You should be familiar with each ingredient listed in a supplement and know the reason why it is in the product, what it does for you, and if it is effective. I would recommend doing this BEFORE you ever go searching for a supplement. The best source for studies to look for effectiveness is PUBMED. It has thousands of studies and most are available to the public for free. It also has a search option to narrow down your results to find studies fast and easy.

 

Examples of Under Dosed, Adulterated, or Contaminated Products

1. Thrive Brand Multivitamin
 
  • Proprietary blend lists a dose of 526 mg which includes 7 probiotics, guarana (caffeine), green tea, glucoasamine, white willow, green coffee bean, PEA, irvingia, theobromine (caffeine), ginger, synephrine (caffeine like), glutamine, l-arginine, grape seed, BCAA, coQ10, kelp, white tea.
  • Probiotics are measured in CFUs (colony forming units) so it is difficult to determine dose. Typically there are 100,000 CFU in a mg. Effective dose is 10 billion (10,000,000,000) daily.
  • Glucosamine effective dose is 1500 mg daily.
  • Green Coffee Bean effective dose is 750-1050 mg daily and it should list a standardization of 50% chlorogenic acid.
  • Ginger effective dose is 250 mg four times daily
  • Glutamine effective dose is 5000-10,000 mg three times daily (5-10 grams)
  • L-arginine effective dose is 3000-30,000 mg (3-30 grams) daily
  • Grape seed extract effective dose is 150-2000 mg daily
  • BCAA effective dose is 5000-10,000 mg three times daily (5-10 grams)
  • CoQ10 effective dose is 10-300 mg daily
  • Kelp effective dose is 2500-12,000 mg daily
  • There are three forms of caffeine in this "multivitamin"
  • B vitamins are under dosed for an active adult or athlete
  • Vitamin D effective dose is 400-1000 IU daily, this product gives a dose of 200 IU.
  • There are no macro minerals in this product and only 3 of the 72 trace minerals. 
  • Also they manufacture a patch for weight loss. None of the ingredients in the patch have ever been studied to verify absorption into the blood stream across the skin. It is also loaded with caffeine.
  • Most consumers likely consume additional caffeine to that contained in this multivitamin and patch. Excessive caffeine can cause heart arrhythmias (particularly supraventricular tachycardia), head aches, nausea, tremor, seizures, and can even result in death. 
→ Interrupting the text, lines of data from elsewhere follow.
/-- The die. `regs` holds every register word that differs from its reset value, by address (R8, R15); `mem` the bytes of
DRAM and tile SRAM by device address; `gen0` and `gen1` count how often each stack's contents were lost (log entry 4);
`freeCtr` numbers the free values taken so far (the model's own field, log entry 3); `out` is everything the module has
sent or answered, newest first. -/
structure Die where
  regs : List (Nat × Word) := []
  mem : List Host.Cell := []
  gen0 : Nat := 0
  gen1 : Nat := 0
  freeCtr : Nat := 0
  out : List Out := []
  clock : Clock := {}
  nv : NvStore := {}

  strand : Strand := {}
  injectors : List (Nat × Injector) := []
  host : HostPort := {}
  sec : Sec := {}
  mgmt : Mgmt := {}
  mesh : Mesh := {}
  arrays : List (Nat × Array1) := []
  tiles : List (Nat × Tile1) := []
  tide : Tide := {}
  relay : Relay := {}
  mapPend : List (Nat × MapKind) := []
  upkeep : Upkeep := {}
  serve : Serve := {}
  tenancy : Tenancy := {}
  stack0 : Stack := {}
  stack1 : Stack := {}
  badSectors : List Nat := []
  errSectors : List (Nat × Nat) := []
  dma : List (Nat × DmaRun) := []
  dmaTurn : List (Nat × Nat) := []
  links : List (Nat × Link) := []
  sliceMask : Nat := 0
  sense : Sense := {}
  boot : Boot := {}
  deriving DecidableEq, Repr

/-- The whole machine: the commands that wait, first in, first out; the carrier; the die. -/
structure State where
  pending : List Instr
  carrier : Carrier
  die : Die
  deriving DecidableEq, Repr

/-- Why the machine could stop with a fault. No command of the spec stops the module: every one of them has an effect or
leaves the state as it is, so no meaning raises this (safe). -/
inductive Fault where
  /-- Raised by nobody (safe). -/
  | none
  deriving DecidableEq, Repr

/-- Why a command could be refused by the model. -/
inductive Refusal where
  /-- Raised by an arm of exec whose command has no meaning yet (safe: the machine stops). -/
  | notModelled (mnemonic : String)
  deriving DecidableEq, Repr

/-- The state right after reset: standby power has just come up (R22, R29), the main rails are off, every register holds
its reset value, memory lists nothing and no command waits. -/
def State.reset : State := { pending := [], carrier := {}, die := {} }

end Sys2Proof.Machine
end

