/-- The comparison of one link runs (R462): a changed result is recorded and raises the alert; MATCH leads to UP, every other
result to MISMATCH, once GLB_COORD.VALID is 1. -/
def Die.runCheck (d : Die) (k : Nat) : Die :=
  let st := d.lnkState k
  if (st = 3 ∨ st = 4 ∨ st = 5) ∧ d.on (Reg.LNK_PARTNER_VALID k) = true then
    let c := d.checkCode k
    let d1 :=
      if c = d.get (Reg.LNK_STATUS_CHECK k) then d
      else (((d.put (Reg.LNK_STATUS_CHECK k) c).raise (Reg.LNK_STATUS_CHECK_CHG k)).record 0x07 1 (72 + k) k
        [c, (d.getW (Reg.LNK_PARTNER k)).toNat, (d.link k).torus, d.coord, (d.getW (Reg.LNK_PLAN k)).toNat]).alert alLink
    if !d.on Reg.GLB_COORD_VALID then d1
    else if c = 1 then (if st = 3 then d1.setLnk k 4 else d1)
    else d1.leaveUp k 5
  else d

/-- The comparison runs on every link. -/
def Die.checkAll (d : Die) : Die := (List.range 6).foldl (fun e k => e.runCheck k) d

/-- After a change of coordinates, torus or a plan, links in MISMATCH and the UP links `hit` names return to IDENTIFY and the
comparison runs again (R459, R462). -/
def Die.reidentify (d : Die) (hit : Nat → Bool) : Die :=
  ((List.range 6).foldl (fun e k =>
    if e.lnkState k = 5 then e.setLnk k 3
    else if e.lnkState k = 4 ∧ hit k = true then e.leaveUp k 3
    else e) d).checkAll

/-! ### Register writes -/

/-- LINK_ENABLE: LNK_CTRL.EN written 1 (R459, R514, R521). -/
def Die.linkEnable (d : Die) (ag : Agent) (k : Nat) : Die :=
  if d.lowWater then d.answer ag stOk
  else
    let d1 := (d.raise (Reg.LNK_CTRL_EN k)).answer ag stOk
    if d.lnkState k = 0 then d1.setLnk k 1
    else if d.lnkState k = 6 then d1.raise (Reg.LNK_STATUS_DEFERRED k)
    else d1

def execLinkEnable (ag : Agent) (link : Nat) (s : State) : Host.Outcome State Fault Refusal :=
  mainCmd (fun d => d.mayControl ag && decide (link < 6)) (fun d => d.linkEnable ag link) s

/-- A CONTROL flit waits to leave: its OP and its fields. -/
def Die.sendControl (d : Die) (k op : Nat) (words : List Nat) : Die :=
  d.modLink k (fun l => { l with control := l.control ++ [(op, words)] })

/-- A link begins to stop, with a cause of R473 that its DOWN_NOTICE names (R459). -/
def Die.linkStop (d : Die) (k cause : Nat) : Die :=
  if 2 ≤ d.lnkState k ∧ d.lnkState k ≤ 5 then ((d.leaveUp k 6).put (Reg.LNK_STATUS_CAUSE k) cause).sendControl k 3 [cause] else d

/-- LINK_DISABLE: LNK_CTRL.EN written 0 (R459, R521). -/
def Die.linkDisable (d : Die) (ag : Agent) (k : Nat) : Die :=
  (((d.clear (Reg.LNK_CTRL_EN k)).clear (Reg.LNK_STATUS_DEFERRED k)).answer ag stOk).linkStop k 1

def execLinkDisable (ag : Agent) (link : Nat) (s : State) : Host.Outcome State Fault Refusal :=
  mainCmd (fun d => d.mayControl ag && decide (link < 6)) (fun d => d.linkDisable ag link) s

/-- LINK_RETRAIN: DOWN with cause RETRAIN, then TRAINING at once; ignored in DISABLED and STOPPING (R459, R472). -/
def Die.linkRetrain (d : Die) (ag : Agent) (k : Nat) : Die :=
  let st := d.lnkState k
  let d1 := d.answer ag stOk
  if 2 ≤ st ∧ st ≤ 5 then (d1.linkDown k 8).setLnk k 2
  else if st = 1 then d1.raise (Reg.LNK_CTRL_RETRAIN k)
  else d1

def execLinkRetrain (ag : Agent) (link : Nat) (s : State) : Host.Outcome State Fault Refusal :=
  mainCmd (fun d => d.mayControl ag && decide (link < 6)) (fun d => d.linkRetrain ag link) s

/-- Who may write coordinates and plans: J3 and DEBUG sessions (R461). -/
def Die.mayPlan (d : Die) (ag : Agent) : Bool := ag == .j3 || d.hasDebug ag

/-- A write of GLB_COORD, GLB_TORUS or a plan: refused with ROLE from others, and with BUSY and a record while a table is
neither IDLE nor LOADED where it would change the register (R461). -/
def Die.planWrite (d : Die) (ag : Agent) (addr word : Nat) (f : Die → Die) : Die :=
  if !d.mayPlan ag then d.answer ag stRole
  else if d.tideState ≠ 0 ∧ d.tideState ≠ 2 ∧
      writeFields ((regSpec addr).getD []) (d.getW addr).toNat word ≠ (d.getW addr).toNat then d.busy ag addr word
  else f d

/-- The coordinate fields of a GLB_COORD write that the torus does not hold (R470): X, Y, Z as (lo, size field). -/
def Die.coordFields (d : Die) : List (Nat × Nat) :=
  [(0, d.get Reg.GLB_TORUS_SX), (5, d.get Reg.GLB_TORUS_SY), (10, d.get Reg.GLB_TORUS_SZ)]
2. Driven Sports Craze Pre-workout
 
  • US anti doping lab tested this product and found amphetamines present which is a prescription control II classified drug and is illegal to possess or consume without a prescription from a licensed medical doctor.
  • Abuse of amphetamines can lead to addiction, heart arrhythmias, heart attack, high blood pressure, stroke, etc.
  • The addition of caffeine containing products increases the risk of these side effects.

3. OxyElite Pro
 
  • Linked to liver failure requiring liver transplants in several patients.
  • Also contained DMAA (dimethylamylamine) a stimulant that can cause high blood pressure, heart attacks, seizures and has resulted in several deaths.

 

Keys to Safe and Effective Supplementation

1. Verify effectiveness of ingredients
2. Verify product quality and content
  • GMP certified
  • USP certified
  • HPLC tested
3. Verify correct dosage amount, and frequency/timing of doses
  • Look for the effective dose used in studies and compare this to the dose listed in the product.
  • Avoid catch all mg amounts and proprietary blends.